**Exercise data**.
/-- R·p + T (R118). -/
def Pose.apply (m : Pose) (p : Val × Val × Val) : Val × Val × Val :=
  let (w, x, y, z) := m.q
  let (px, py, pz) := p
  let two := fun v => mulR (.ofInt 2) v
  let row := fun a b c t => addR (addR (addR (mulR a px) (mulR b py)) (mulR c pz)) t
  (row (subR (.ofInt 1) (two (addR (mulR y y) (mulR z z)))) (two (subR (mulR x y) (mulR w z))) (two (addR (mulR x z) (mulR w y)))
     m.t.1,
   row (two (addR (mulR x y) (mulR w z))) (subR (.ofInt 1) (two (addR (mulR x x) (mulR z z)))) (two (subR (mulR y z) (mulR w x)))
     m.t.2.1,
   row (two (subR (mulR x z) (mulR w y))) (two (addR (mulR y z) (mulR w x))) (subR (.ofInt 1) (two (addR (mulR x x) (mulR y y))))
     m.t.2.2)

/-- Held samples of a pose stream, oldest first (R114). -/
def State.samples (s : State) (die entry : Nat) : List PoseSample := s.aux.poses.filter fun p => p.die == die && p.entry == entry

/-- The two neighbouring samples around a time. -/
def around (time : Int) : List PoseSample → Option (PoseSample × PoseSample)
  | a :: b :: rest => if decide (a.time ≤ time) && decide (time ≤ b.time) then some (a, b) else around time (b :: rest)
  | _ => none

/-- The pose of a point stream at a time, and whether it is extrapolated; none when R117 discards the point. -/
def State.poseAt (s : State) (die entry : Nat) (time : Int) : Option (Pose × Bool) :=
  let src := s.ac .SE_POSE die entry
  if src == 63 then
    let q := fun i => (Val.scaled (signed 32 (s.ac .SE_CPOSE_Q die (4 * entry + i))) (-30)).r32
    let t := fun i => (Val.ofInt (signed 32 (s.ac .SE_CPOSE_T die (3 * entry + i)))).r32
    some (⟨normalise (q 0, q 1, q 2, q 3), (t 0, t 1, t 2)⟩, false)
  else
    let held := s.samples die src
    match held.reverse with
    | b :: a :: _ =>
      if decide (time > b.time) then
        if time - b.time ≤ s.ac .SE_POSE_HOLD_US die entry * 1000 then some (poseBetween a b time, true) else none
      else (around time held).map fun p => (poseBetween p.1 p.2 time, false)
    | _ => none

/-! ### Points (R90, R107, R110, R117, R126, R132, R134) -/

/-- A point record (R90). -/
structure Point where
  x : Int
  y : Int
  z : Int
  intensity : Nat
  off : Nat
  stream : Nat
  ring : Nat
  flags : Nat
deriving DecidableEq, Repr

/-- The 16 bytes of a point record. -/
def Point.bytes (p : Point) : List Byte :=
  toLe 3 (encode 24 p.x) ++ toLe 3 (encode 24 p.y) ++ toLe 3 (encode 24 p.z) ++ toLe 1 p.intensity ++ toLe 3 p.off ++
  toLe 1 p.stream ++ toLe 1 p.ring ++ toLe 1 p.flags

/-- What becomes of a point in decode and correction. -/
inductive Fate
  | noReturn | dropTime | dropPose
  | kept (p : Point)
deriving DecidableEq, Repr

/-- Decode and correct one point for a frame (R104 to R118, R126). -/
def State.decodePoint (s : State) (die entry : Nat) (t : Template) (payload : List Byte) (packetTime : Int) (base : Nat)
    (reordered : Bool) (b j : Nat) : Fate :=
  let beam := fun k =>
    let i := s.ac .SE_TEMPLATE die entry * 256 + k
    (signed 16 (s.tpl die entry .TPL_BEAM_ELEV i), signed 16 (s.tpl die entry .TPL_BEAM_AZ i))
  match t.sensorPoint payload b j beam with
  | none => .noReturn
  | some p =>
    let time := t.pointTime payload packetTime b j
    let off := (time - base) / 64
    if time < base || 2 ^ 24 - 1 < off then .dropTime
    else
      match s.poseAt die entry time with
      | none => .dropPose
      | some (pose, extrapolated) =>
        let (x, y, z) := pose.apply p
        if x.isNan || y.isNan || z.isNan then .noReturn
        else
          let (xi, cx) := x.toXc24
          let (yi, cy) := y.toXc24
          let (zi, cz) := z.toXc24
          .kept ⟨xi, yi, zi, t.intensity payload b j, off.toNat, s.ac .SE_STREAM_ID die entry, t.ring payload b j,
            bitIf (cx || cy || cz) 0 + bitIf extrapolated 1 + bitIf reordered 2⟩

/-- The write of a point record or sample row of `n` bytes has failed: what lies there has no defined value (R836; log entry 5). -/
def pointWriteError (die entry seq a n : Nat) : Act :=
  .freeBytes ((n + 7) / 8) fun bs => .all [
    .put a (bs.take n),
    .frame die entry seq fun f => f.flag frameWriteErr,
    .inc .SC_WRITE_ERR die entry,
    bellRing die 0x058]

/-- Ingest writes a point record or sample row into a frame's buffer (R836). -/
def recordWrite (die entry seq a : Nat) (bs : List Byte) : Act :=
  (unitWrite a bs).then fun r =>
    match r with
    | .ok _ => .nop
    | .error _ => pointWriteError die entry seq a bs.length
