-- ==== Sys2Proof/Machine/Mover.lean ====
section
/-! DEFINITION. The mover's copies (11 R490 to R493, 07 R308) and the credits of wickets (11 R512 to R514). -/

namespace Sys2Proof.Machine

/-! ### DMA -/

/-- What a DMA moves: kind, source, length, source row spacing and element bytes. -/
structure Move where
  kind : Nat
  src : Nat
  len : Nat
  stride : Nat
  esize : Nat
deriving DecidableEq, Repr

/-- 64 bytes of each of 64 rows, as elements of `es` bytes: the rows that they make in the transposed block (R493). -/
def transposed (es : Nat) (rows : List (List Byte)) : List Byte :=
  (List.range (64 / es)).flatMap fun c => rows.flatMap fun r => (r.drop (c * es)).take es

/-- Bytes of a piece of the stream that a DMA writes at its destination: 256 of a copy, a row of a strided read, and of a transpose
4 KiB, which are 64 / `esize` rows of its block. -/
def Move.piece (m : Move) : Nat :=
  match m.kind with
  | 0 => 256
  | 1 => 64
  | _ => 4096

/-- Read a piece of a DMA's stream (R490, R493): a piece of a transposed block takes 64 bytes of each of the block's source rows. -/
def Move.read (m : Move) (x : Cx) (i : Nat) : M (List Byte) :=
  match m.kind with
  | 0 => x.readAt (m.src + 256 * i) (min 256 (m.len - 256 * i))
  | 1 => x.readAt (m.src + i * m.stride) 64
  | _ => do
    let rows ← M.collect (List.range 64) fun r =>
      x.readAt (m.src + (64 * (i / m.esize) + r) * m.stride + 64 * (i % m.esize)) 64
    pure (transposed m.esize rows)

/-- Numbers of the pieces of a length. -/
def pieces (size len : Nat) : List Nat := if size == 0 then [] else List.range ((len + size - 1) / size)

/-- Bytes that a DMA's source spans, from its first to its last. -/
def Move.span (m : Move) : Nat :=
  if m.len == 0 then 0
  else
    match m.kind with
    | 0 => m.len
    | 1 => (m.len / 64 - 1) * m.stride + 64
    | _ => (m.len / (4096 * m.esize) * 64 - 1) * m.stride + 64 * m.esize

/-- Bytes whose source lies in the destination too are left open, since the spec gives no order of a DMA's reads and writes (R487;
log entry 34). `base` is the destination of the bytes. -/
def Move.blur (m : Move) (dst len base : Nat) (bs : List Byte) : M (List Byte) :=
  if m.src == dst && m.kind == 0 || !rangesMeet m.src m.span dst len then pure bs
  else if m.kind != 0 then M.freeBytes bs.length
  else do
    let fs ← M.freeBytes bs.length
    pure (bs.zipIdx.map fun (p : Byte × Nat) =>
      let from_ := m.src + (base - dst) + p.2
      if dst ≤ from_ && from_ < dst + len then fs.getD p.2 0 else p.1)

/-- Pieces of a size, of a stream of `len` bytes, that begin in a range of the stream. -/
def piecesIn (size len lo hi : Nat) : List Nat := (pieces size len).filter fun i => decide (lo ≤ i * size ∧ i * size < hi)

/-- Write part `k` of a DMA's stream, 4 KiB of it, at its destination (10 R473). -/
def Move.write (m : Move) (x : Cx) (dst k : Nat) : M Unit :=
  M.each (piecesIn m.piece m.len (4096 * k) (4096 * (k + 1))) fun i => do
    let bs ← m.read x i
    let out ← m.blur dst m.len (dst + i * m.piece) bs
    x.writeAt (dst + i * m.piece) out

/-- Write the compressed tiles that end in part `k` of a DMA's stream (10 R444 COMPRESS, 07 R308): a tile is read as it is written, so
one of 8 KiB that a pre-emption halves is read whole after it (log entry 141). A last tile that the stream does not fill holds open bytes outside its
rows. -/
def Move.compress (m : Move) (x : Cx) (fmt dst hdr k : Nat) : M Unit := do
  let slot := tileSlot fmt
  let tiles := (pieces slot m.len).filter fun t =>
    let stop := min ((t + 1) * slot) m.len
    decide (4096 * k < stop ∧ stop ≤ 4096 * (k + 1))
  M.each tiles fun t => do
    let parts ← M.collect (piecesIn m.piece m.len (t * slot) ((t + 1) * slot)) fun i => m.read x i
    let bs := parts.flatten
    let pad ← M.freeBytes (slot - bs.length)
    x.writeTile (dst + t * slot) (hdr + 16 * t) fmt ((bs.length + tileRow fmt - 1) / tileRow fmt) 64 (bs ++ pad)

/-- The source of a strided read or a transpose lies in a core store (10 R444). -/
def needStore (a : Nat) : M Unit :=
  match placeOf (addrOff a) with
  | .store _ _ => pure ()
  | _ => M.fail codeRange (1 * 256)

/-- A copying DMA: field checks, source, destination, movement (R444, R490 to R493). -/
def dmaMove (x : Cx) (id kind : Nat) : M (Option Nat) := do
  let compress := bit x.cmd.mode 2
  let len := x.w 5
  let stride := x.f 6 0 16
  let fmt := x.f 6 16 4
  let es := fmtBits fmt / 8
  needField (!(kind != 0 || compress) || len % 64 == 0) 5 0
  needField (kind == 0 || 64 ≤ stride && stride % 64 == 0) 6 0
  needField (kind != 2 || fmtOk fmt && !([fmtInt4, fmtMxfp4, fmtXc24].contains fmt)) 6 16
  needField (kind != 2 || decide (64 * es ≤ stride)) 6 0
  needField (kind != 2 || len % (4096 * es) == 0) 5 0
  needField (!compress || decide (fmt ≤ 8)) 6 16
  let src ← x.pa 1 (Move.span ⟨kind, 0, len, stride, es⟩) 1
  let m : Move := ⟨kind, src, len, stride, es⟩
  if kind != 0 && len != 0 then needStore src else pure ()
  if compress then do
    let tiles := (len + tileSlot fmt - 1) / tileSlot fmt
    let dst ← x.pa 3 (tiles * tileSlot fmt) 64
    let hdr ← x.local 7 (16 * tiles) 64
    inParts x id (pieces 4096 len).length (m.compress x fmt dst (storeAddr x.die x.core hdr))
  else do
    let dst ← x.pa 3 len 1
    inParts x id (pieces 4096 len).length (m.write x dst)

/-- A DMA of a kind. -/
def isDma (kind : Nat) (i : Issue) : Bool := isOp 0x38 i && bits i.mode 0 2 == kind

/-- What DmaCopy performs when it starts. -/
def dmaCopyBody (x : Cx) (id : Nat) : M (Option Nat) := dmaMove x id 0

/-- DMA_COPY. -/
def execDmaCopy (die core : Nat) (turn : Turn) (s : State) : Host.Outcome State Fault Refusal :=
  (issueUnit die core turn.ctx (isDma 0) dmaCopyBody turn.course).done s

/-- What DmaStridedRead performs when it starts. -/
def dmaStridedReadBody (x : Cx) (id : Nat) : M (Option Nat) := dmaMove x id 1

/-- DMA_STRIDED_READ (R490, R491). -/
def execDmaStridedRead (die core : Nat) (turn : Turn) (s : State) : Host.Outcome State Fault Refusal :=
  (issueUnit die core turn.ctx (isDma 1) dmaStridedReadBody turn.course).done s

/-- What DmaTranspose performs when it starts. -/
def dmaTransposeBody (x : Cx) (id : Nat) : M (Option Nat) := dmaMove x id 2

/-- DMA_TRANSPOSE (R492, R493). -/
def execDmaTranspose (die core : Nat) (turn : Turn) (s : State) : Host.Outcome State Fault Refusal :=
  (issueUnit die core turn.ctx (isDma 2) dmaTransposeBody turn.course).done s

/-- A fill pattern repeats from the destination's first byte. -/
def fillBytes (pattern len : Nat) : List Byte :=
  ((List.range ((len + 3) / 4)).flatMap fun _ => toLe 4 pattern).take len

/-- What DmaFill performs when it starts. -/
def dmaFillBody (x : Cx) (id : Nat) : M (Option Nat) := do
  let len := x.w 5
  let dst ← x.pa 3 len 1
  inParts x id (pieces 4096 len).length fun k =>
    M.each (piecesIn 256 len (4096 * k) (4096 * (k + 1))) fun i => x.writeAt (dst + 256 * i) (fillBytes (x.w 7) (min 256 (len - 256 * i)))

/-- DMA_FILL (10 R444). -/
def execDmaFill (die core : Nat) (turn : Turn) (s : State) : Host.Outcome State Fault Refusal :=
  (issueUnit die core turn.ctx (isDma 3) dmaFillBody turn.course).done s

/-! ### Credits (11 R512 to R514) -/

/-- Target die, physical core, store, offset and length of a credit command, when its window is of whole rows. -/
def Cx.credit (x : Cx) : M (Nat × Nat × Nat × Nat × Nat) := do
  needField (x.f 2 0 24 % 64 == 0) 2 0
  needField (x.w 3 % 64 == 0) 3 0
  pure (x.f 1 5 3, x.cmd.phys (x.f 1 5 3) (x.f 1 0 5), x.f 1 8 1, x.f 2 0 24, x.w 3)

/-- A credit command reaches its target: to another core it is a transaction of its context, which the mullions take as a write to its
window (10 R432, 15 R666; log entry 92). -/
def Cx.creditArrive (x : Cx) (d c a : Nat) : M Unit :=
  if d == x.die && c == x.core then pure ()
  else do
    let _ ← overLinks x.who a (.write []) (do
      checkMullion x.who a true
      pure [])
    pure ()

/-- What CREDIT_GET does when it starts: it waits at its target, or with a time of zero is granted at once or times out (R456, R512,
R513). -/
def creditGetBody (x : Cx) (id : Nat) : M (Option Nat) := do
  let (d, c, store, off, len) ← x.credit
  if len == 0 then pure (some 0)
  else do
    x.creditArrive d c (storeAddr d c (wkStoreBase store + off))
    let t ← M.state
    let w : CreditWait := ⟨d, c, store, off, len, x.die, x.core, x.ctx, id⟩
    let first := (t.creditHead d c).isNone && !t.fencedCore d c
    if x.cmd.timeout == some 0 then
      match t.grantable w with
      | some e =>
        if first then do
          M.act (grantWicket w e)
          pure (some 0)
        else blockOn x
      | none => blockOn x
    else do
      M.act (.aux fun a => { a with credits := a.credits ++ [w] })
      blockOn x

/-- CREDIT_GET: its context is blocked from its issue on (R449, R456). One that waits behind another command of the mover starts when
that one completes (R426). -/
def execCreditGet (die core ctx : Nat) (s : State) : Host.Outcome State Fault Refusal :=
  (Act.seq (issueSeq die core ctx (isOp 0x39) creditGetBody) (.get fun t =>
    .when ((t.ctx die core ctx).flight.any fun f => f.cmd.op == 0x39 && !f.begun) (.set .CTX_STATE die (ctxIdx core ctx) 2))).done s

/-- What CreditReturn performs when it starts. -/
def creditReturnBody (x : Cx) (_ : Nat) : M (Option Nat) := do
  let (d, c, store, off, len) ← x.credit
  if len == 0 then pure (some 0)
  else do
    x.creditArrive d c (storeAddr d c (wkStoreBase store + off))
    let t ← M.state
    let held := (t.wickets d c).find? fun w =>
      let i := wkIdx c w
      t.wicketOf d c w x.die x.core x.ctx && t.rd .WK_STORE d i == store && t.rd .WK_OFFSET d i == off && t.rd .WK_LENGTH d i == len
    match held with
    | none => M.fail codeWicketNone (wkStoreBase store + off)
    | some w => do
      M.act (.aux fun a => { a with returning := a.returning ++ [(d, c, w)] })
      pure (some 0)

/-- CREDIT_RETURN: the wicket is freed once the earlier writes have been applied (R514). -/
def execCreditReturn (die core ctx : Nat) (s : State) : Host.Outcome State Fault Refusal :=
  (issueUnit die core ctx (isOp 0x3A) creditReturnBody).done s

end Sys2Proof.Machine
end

**What to produce**.
Every line of the entries above that includes "match" should be copied.

**Task output**.
    match held.reverse with
  match t.sensorPoint payload b j beam with
      match s.poseAt die entry time with
    match r with
  match m.kind with
  match m.kind with
    match m.kind with
  match placeOf (addrOff a) with
      match t.grantable w with
    match held with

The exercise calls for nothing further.